This month’s blog post is a continuation of last October’s post on Cisco ACI and Software Defined Networking – Part 1. In part 1, I gave some history on traditional networking and discussed how networking is evolving to accommodate the next generation data center and cloud computing with Software Defined Networking or SDN. This month we dive into Cisco’s approach to SDN – Cisco Application Centric Infrastructure or ACI.
At first glance
Cisco ACI is made up of two components. First, the Application Policy Infrastructure Controller or APIC is management software component for ACI. Its responsibility is to manage and apply network policy on the fabric. The APIC is an appliance or UCS 2240 M3 (Frist Gen) or 2240 M4 (Second Gen) which is a 1U rack mount servers. They are typically in a clustered configuration for added resiliency. Second, the Nexus 9000 is the hardware component. They can run in traditional nexus mode or ACI mode. In ACI mode, all the management and configuration happens at the APIC level. In Nexus mode, management happens at the individual switch level.

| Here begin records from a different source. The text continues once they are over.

-- ==== Sys2Proof/Certificates/Slice0/Obligations.lean ====
section
/-! DEFINITION. What is claimed of the machine, as statements for the provers. -/

open Sys2Proof Sys2Proof.Machine

/-! ### The queue of commands -/

/-- The command at the front of the queue runs on the queue's rest; on an empty queue one cycle of the clock passes (the model's
own choice, log entry 1). -/
def Obligations.StepRunsTheFront : Prop :=
  (∀ (s : State) (i : Instr), step { s with pending := i :: s.pending } = exec i s) ∧
  (∀ s : State, s.pending = [] → step s = .next (tick s)) ∧ (∀ s : State, s.out = [] → tick s = { s with cycle := s.cycle + 1 })

/-! ### Cells: the control class (R171) -/

/-- LI, ADD, SUB, AND, OR, XOR, SHL, SHR and MUL write what R171 gives to x[RD], discard it where RD is 0, go on to the next
instruction, and change nothing else of the machine. -/
def Obligations.ScalarResults : Prop :=
  ∀ (s : State) (c : LCell) (m : Meet) (w : InsnWord), m.imem ≠ .uncorrectable → controlLegal w = true →
    let a := raOf (issuer s c) w
    let b := rbOf (issuer s c) w
    let gives : Instr → Nat → Word → Prop := fun i op v => Issues s c w 0 op →
      exec i s = .next (issued s c m (fun x => { x with x := xSet x.x (wf w 115 112) v }.next))
    gives (.li c m) 0x03 (immOf w) ∧ gives (.add c m) 0x04 (a + b + immOf w) ∧ gives (.sub c m) 0x05 (a - b) ∧
    gives (.andOp c m) 0x06 (a &&& b) ∧ gives (.orOp c m) 0x07 (a ||| b) ∧ gives (.xorOp c m) 0x08 (a ^^^ b) ∧
    gives (.shl c m) 0x09 (a <<< ((immOf w).toNat % 64)) ∧ gives (.shr c m) 0x0A (a >>> ((immOf w).toNat % 64)) ∧
    gives (.mul c m) 0x0B (a * b)

/-- LDX, STX and LDD move 8, 8 and 16 bytes between the cell store at x[RA] + IMM, aligned to their size and inside the store,
and a register; a load adds to the count of corrected errors where its line shows one. DADD adds x[RA] + IMM to BASE modulo
2^40. Each goes on and changes nothing else. -/
def Obligations.StoreAccess : Prop :=
  ∀ (s : State) (c : LCell) (m : Meet) (w : InsnWord) (a : Nat), m.imem ≠ .uncorrectable → controlLegal w = true →
    let x := issuer s c
    let at_ := (raOf x w + immOf w).toNat
    (Issues s c w 0 0x0C → m.data ≠ .uncorrectable → at_ = a → a % 8 = 0 → a + 8 ≤ 0x80000 →
      exec (.ldx c m) s = .next (updCell (storeMeets (cellOfL s c) m.data (fetched s c m)) (cellOfL s c) (fun y =>
        { y with x := xSet y.x (wf w 115 112) (BitVec.ofNat 64 (leNat (storeBytes x a 8))) }.next))) ∧
    (Issues s c w 0 0x0D → at_ = a → a % 8 = 0 → a + 8 ≤ 0x80000 →
      exec (.stx c m) s = .next (issued s c m (fun y => (y.putStore a (natLe 8 (rbOf x w).toNat)).next))) ∧
    (Issues s c w 0 0x0E → m.data ≠ .uncorrectable → at_ = a → a % 16 = 0 → a + 16 ≤ 0x80000 →
      exec (.ldd c m) s = .next (updCell (storeMeets (cellOfL s c) m.data (fetched s c m)) (cellOfL s c) (fun y =>
        { y with d := dSet y.d (wf w 103 100) (BitVec.ofNat 128 (leNat (storeBytes x a 16))) }.next))) ∧
    (Issues s c w 0 0x0F →
      exec (.dadd c m) s = .next (issued s c m (fun y => { y with d := dSet y.d (wf w 103 100) (BitVec.ofNat 128
        (putBits (dGet x.d (wf w 103 100)).toNat 39 0
          ((bitsOf (dGet x.d (wf w 103 100)).toNat 39 0 + (raOf x w).toNat + (immOf w).toNat) % 2 ^ 40))) }.next)))

/-- NOP goes on; BR goes to its target where its condition holds, and on where it does not; LOOP pushes a level for x[RA] ≥ 1
repeats, skips its body for none; RDINFO writes its item; FENCE goes on once the units it names are done, and stays until
then; YIELD issues nothing further. -/
def Obligations.ControlFlow : Prop :=
  ∀ (s : State) (c : LCell) (m : Meet) (w : InsnWord), m.imem ≠ .uncorrectable → controlLegal w = true →
    let x := issuer s c
    (Issues s c w 0 0x01 → exec (.nop c m) s = .next (issued s c m Cell.next)) ∧
    (Issues s c w 0 0x10 → exec (.br c m) s = .next (issued s c m (fun y =>
      if branchHolds (wf w 63 60) (raOf x w) (rbOf x w) then { y with seq := { y.seq with pc := wf w 11 0 } } else y.next))) ∧
    (Issues s c w 0 0x11 → (raOf x w).toNat = 0 → x.seq.pc + 1 ≤ wf w 11 0 →
      exec (.loop c m) s = .next (issued s c m (fun y => { y with seq := y.seq.advance (wf w 11 0) }))) ∧
    (Issues s c w 0 0x11 → 0 < (raOf x w).toNat → x.seq.pc + 1 ≤ wf w 11 0 → x.seq.loops.length < 4 →
      exec (.loop c m) s = .next (issued s c m (fun y => { y with seq := { y.seq with
        pc := y.seq.pc + 1, loops := ⟨y.seq.pc + 1, wf w 11 0, (raOf x w).toNat⟩ :: y.seq.loops } }))) ∧
    (Issues s c w 0 0x12 → exec (.rdinfo c m) s = .next (issued s c m (fun y =>
      { y with x := xSet y.x (wf w 115 112) (BitVec.ofNat 64 (rdinfoItem s c.toNat (wf w 7 0))) }.next))) ∧
    (Issues s c w 0 0x13 → exec (.fence c m) s = .next (
      if fenceOpen s c.toNat (wf w 3 0) then issued s c m Cell.next else fetched s c m)) ∧
    (Issues s c w 0 0x02 → exec (.yield c m) s = .next (issued s c m (fun y =>
      { y with seq := { y.seq with yieldIssued := true } })))

/-! ### Cells: issue into the unit queues (R161, R615) -/

/-- Every vector operation, with room in the vector queue of 8, joins it with its word, its index and the registers as they
stand at issue; the cell goes on and nothing else changes. -/
def Obligations.VectorIssue : Prop :=
  ∀ (s : State) (c : LCell) (m : Meet) (w : InsnWord), m.imem ≠ .uncorrectable → vecLegal w = true →
    (issuer s c).units.vector.length < 8 →
    let joins : Instr → Nat → Prop := fun i op => Issues s c w 2 op → exec i s = .next (issued s c m (fun x =>
      Cell.next { x with units := { x.units with vector := x.units.vector ++ [x.capture w] } }))
    (joins (.vmov c m) 0x01 ∧ joins (.neg c m) 0x02 ∧ joins (.abs c m) 0x03 ∧ joins (.csgn c m) 0x04 ∧
    joins (.vecAnd c m) 0x05 ∧ joins (.vecOr c m) 0x06 ∧ joins (.vecXor c m) 0x07 ∧ joins (.sel c m) 0x08) ∧
    (joins (.vecAdd c m) 0x10 ∧ joins (.vecSub c m) 0x11 ∧ joins (.vecMul c m) 0x12 ∧ joins (.fma c m) 0x13 ∧
    joins (.vecMax c m) 0x14 ∧ joins (.vecMin c m) 0x15 ∧ joins (.cmp c m) 0x16 ∧ joins (.div c m) 0x18) ∧
    (joins (.sqrt c m) 0x19 ∧ joins (.rsqrt c m) 0x1A ∧ joins (.rcp c m) 0x1B ∧ joins (.exp2 c m) 0x1C ∧
    joins (.log2 c m) 0x1D ∧ joins (.tanh c m) 0x1E ∧ joins (.rred c m) 0x20 ∧ joins (.cred c m) 0x21) ∧
    (joins (.trans c m) 0x22 ∧ joins (.cvt c m) 0x28 ∧ joins (.rand c m) 0x30 ∧ joins (.drop c m) 0x31 ∧
    joins (.venq c m) 0x38 ∧ joins (.adrop c m) 0x39)

/-- Every move-class operation, with room in the move queue of 8, joins it with the registers it captures; the cell goes on
and nothing else changes. ATOM's rows differ by OPC and COLL's by FN. -/
def Obligations.MoveIssue : Prop :=
  ∀ (s : State) (c : LCell) (m : Meet) (w : InsnWord), m.imem ≠ .uncorrectable → moveLegal w = true →
    (issuer s c).units.move.length < 8 →
    let joins : Instr → Nat → (InsnWord → Bool) → Prop := fun i op mine => Issues s c w 4 op → mine w = true →
      exec i s = .next (issued s c m (fun x =>
        Cell.next { x with units := { x.units with move := x.units.move ++ [x.capture w] } }))
    let any : InsnWord → Bool := fun _ => true
    let opc : Nat → InsnWord → Bool := fun k v => wf v 23 20 == k
    let fn : Nat → InsnWord → Bool := fun k v => wf v 80 79 == k
    (joins (.move c m) 1 any ∧ joins (.rdef c m) 2 any ∧ joins (.rconn c m) 3 any ∧ joins (.rpush c m) 4 any ∧
    joins (.rwait c m) 5 any ∧ joins (.rfree c m) 6 any ∧ joins (.imload c m) 7 any ∧ joins (.gather c m) 9 any) ∧
    (joins (.atomAdd c m) 8 (opc 0) ∧ joins (.atomMin c m) 8 (opc 1) ∧ joins (.atomMax c m) 8 (opc 2) ∧
    joins (.atomSwap c m) 8 (opc 3) ∧ joins (.atomCas c m) 8 (opc 4) ∧ joins (.atomVadd c m) 8 (opc 5)) ∧
    (joins (.rscat c m) 10 (fn 0) ∧ joins (.reduce c m) 10 (fn 1) ∧ joins (.allgath c m) 10 (fn 2))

Here is a list of ACI compatible hardware.
Object Model, Tenants and Contexts
The Object Model is the foundation of ACI and where it truly derives its power. For those who are familiar to programming. The Object Model that ACI uses operates like an Object in Object Operating programming. The object has a set of attributes that can be modified and shared across the entire model. This is a huge departure from how we managed switches in the past individually using a flat configuration file. In programming terms, the old way of configuring switches was a lot a procedural program. Each line in the startup configuration file was read into memory and becomes the running configuration.

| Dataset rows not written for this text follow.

@[simp] theorem updAlm_pending (c : Nat) (f : Almanac → Almanac) : (updAlm c f s).pending = s.pending := rfl
@[simp] theorem updAlm_cycle (c : Nat) (f : Almanac → Almanac) : (updAlm c f s).cycle = s.cycle := rfl
@[simp] theorem updAlm_fresh (c : Nat) (f : Almanac → Almanac) : (updAlm c f s).fresh = s.fresh := rfl
@[simp] theorem updAlm_regs (c : Nat) (f : Almanac → Almanac) : (updAlm c f s).regs = s.regs := rfl
@[simp] theorem updAlm_regsEff (c : Nat) (f : Almanac → Almanac) : (updAlm c f s).regsEff = s.regsEff := rfl
@[simp] theorem updAlm_beat (c : Nat) (f : Almanac → Almanac) : (updAlm c f s).beat = s.beat := rfl
@[simp] theorem updAlm_cells (c : Nat) (f : Almanac → Almanac) : (updAlm c f s).cells = s.cells := rfl
@[simp] theorem updAlm_blocks (c : Nat) (f : Almanac → Almanac) : (updAlm c f s).blocks = s.blocks := rfl
@[simp] theorem updAlm_sync (c : Nat) (f : Almanac → Almanac) : (updAlm c f s).sync = s.sync := rfl
@[simp] theorem updAlm_mem (c : Nat) (f : Almanac → Almanac) : (updAlm c f s).mem = s.mem := rfl
@[simp] theorem updAlm_jobs (c : Nat) (f : Almanac → Almanac) : (updAlm c f s).jobs = s.jobs := rfl
@[simp] theorem updAlm_nextJob (c : Nat) (f : Almanac → Almanac) : (updAlm c f s).nextJob = s.nextJob := rfl
@[simp] theorem updAlm_oz (c : Nat) (f : Almanac → Almanac) : (updAlm c f s).oz = s.oz := rfl
@[simp] theorem updAlm_boot (c : Nat) (f : Almanac → Almanac) : (updAlm c f s).boot = s.boot := rfl
@[simp] theorem updAlm_pwr (c : Nat) (f : Almanac → Almanac) : (updAlm c f s).pwr = s.pwr := rfl
@[simp] theorem updAlm_pins (c : Nat) (f : Almanac → Almanac) : (updAlm c f s).pins = s.pins := rfl
@[simp] theorem updAlm_readOut (c : Nat) (f : Almanac → Almanac) : (updAlm c f s).readOut = s.readOut := rfl
@[simp] theorem updAlm_sets (c : Nat) (f : Almanac → Almanac) : (updAlm c f s).sets = s.sets := rfl
@[simp] theorem updAlm_flt (c : Nat) (f : Almanac → Almanac) : (updAlm c f s).flt = s.flt := rfl
@[simp] theorem updAlm_tly (c : Nat) (f : Almanac → Almanac) : (updAlm c f s).tly = s.tly := rfl
@[simp] theorem updAlm_gate (c : Nat) (f : Almanac → Almanac) : (updAlm c f s).gate = s.gate := rfl
@[simp] theorem updAlm_link (c : Nat) (f : Almanac → Almanac) : (updAlm c f s).link = s.link := rfl
@[simp] theorem updAlm_out (c : Nat) (f : Almanac → Almanac) : (updAlm c f s).out = s.out := rfl

@[simp] theorem updCode_pending (c : Nat) (f : Coding → Coding) : (updCode c f s).pending = s.pending := rfl
@[simp] theorem updCode_cycle (c : Nat) (f : Coding → Coding) : (updCode c f s).cycle = s.cycle := rfl
@[simp] theorem updCode_fresh (c : Nat) (f : Coding → Coding) : (updCode c f s).fresh = s.fresh := rfl
@[simp] theorem updCode_regs (c : Nat) (f : Coding → Coding) : (updCode c f s).regs = s.regs := rfl
@[simp] theorem updCode_regsEff (c : Nat) (f : Coding → Coding) : (updCode c f s).regsEff = s.regsEff := rfl
@[simp] theorem updCode_beat (c : Nat) (f : Coding → Coding) : (updCode c f s).beat = s.beat := rfl
@[simp] theorem updCode_cells (c : Nat) (f : Coding → Coding) : (updCode c f s).cells = s.cells := rfl
@[simp] theorem updCode_blocks (c : Nat) (f : Coding → Coding) : (updCode c f s).blocks = s.blocks := rfl
@[simp] theorem updCode_sync (c : Nat) (f : Coding → Coding) : (updCode c f s).sync = s.sync := rfl
@[simp] theorem updCode_mem (c : Nat) (f : Coding → Coding) : (updCode c f s).mem = s.mem := rfl
@[simp] theorem updCode_jobs (c : Nat) (f : Coding → Coding) : (updCode c f s).jobs = s.jobs := rfl
@[simp] theorem updCode_nextJob (c : Nat) (f : Coding → Coding) : (updCode c f s).nextJob = s.nextJob := rfl
@[simp] theorem updCode_oz (c : Nat) (f : Coding → Coding) : (updCode c f s).oz = s.oz := rfl
@[simp] theorem updCode_boot (c : Nat) (f : Coding → Coding) : (updCode c f s).boot = s.boot := rfl
@[simp] theorem updCode_pwr (c : Nat) (f : Coding → Coding) : (updCode c f s).pwr = s.pwr := rfl
@[simp] theorem updCode_pins (c : Nat) (f : Coding → Coding) : (updCode c f s).pins = s.pins := rfl
@[simp] theorem updCode_readOut (c : Nat) (f : Coding → Coding) : (updCode c f s).readOut = s.readOut := rfl
@[simp] theorem updCode_sets (c : Nat) (f : Coding → Coding) : (updCode c f s).sets = s.sets := rfl
@[simp] theorem updCode_flt (c : Nat) (f : Coding → Coding) : (updCode c f s).flt = s.flt := rfl
@[simp] theorem updCode_tly (c : Nat) (f : Coding → Coding) : (updCode c f s).tly = s.tly := rfl
@[simp] theorem updCode_gate (c : Nat) (f : Coding → Coding) : (updCode c f s).gate = s.gate := rfl
@[simp] theorem updCode_link (c : Nat) (f : Coding → Coding) : (updCode c f s).link = s.link := rfl
@[simp] theorem updCode_out (c : Nat) (f : Coding → Coding) : (updCode c f s).out = s.out := rfl

end Sys2Proof.Machine
end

The ACI Object model is made up of tenants which can be used by different customers, business units, or departments within an organization. When ACI is first turned on it creates a default Tenant. From there, additional Tenants can be created based on the needs of the organization.
Tenants are broken up into contexts which are different IP spaces or subnets with their own Virtual Routing and Forwarding (VRF) instance(s). Contexts are very similar to VLANs but are much more configurable and less limited than the traditional VLAN.
Endpoint Groups and Policies
Endpoint Groups or (EPGs) are a grouping of endpoint devices that share the same set of network services and that ultimately represent an application or business unit. An EPG can be a physical NIC, Virtual NIC, Port Group, IP Address, VLANs, VXLANs or DNS name. EPGs allow the network engineer to logically segregate a network based on the application. In the past, this would typically be done with VLAN(s) which would logically segment the network to Isolate for performance or security reasons. This can cause additional complexity which isn’t necessary needed. By default, a device can’t communicate on the network. This rule operates more like Fiber Channel SAN and less like an Ethernet LAN.
A policy consists of a Source EPGs (sEPG) and a destination EPGs (dEPG). Polices can be ingress and egress rules that can be used for Access Control, Quality of Service (QoS), or other network related services. Once you are in an Endpoint group you can communicate as long as you have IP reachability. A policy allows you to create an application group (web, app, and database servers and control the network communication between each. A policy essentially defines a security zone for a particular application. A policy enforcement matrix used to group sEPG(s) and dEPG(s) in a grid and where they meet is where policies are enforced.
Contracts and Filters
Contracts define how EPGs communicate with each other. Similar to a contract that you sign the defines an agreed upon outcome. In the ACI world, a contract is a set of rules that defines how the network will operate within a policy. Contracts can either be provided or consumed by an EPG. Filters are used to permit and deny traffic at Layer 2, 3 and 4. Filters are applied to both inbound and outbound interfaces. A Filter is essentially a Access Control List or (ACL) on the network.
Application Network Profiles
An Application Network Profile groups everything together (EPGs, contracts and filters) and that dictates how that traffic behaves on the network fabric for a specific application. For those that are familiar with UCS platform. An application network profile is very much like a service profile is to a server. It gives the network hardware an identity once defined.
Private Networks, Bridge Domains and Subnets
A private network is simply a L3 forwarding domain. When added to a context is acts just like a VRF in the traditional network world which can allows for a private network to have overlapping IP addresses without conflict. Bridge Domains or simply BDs are responsible for L2 forwarding like a VLAN. The difference is that you aren’t subject to the limitations of a VLANs on a traditional network like the 4096 VLAN limit. A subnet is defined under a Bridge Domain and creates a gateway. Much like a Switch Virtual Interface or SVI. A gateway is a logical interface that can exist on multiple nodes in the fabric.
In this post, I just scratched the surface on Cisco’s ACI by covering some basic concepts and terminology. Cisco’s ACI and SDN in general are changing the way Network Administrators and Engineers approach the design and administration of networks. New skills like basic scripting and programming will be required for Network Engineers as software takes more predominate role in the data center.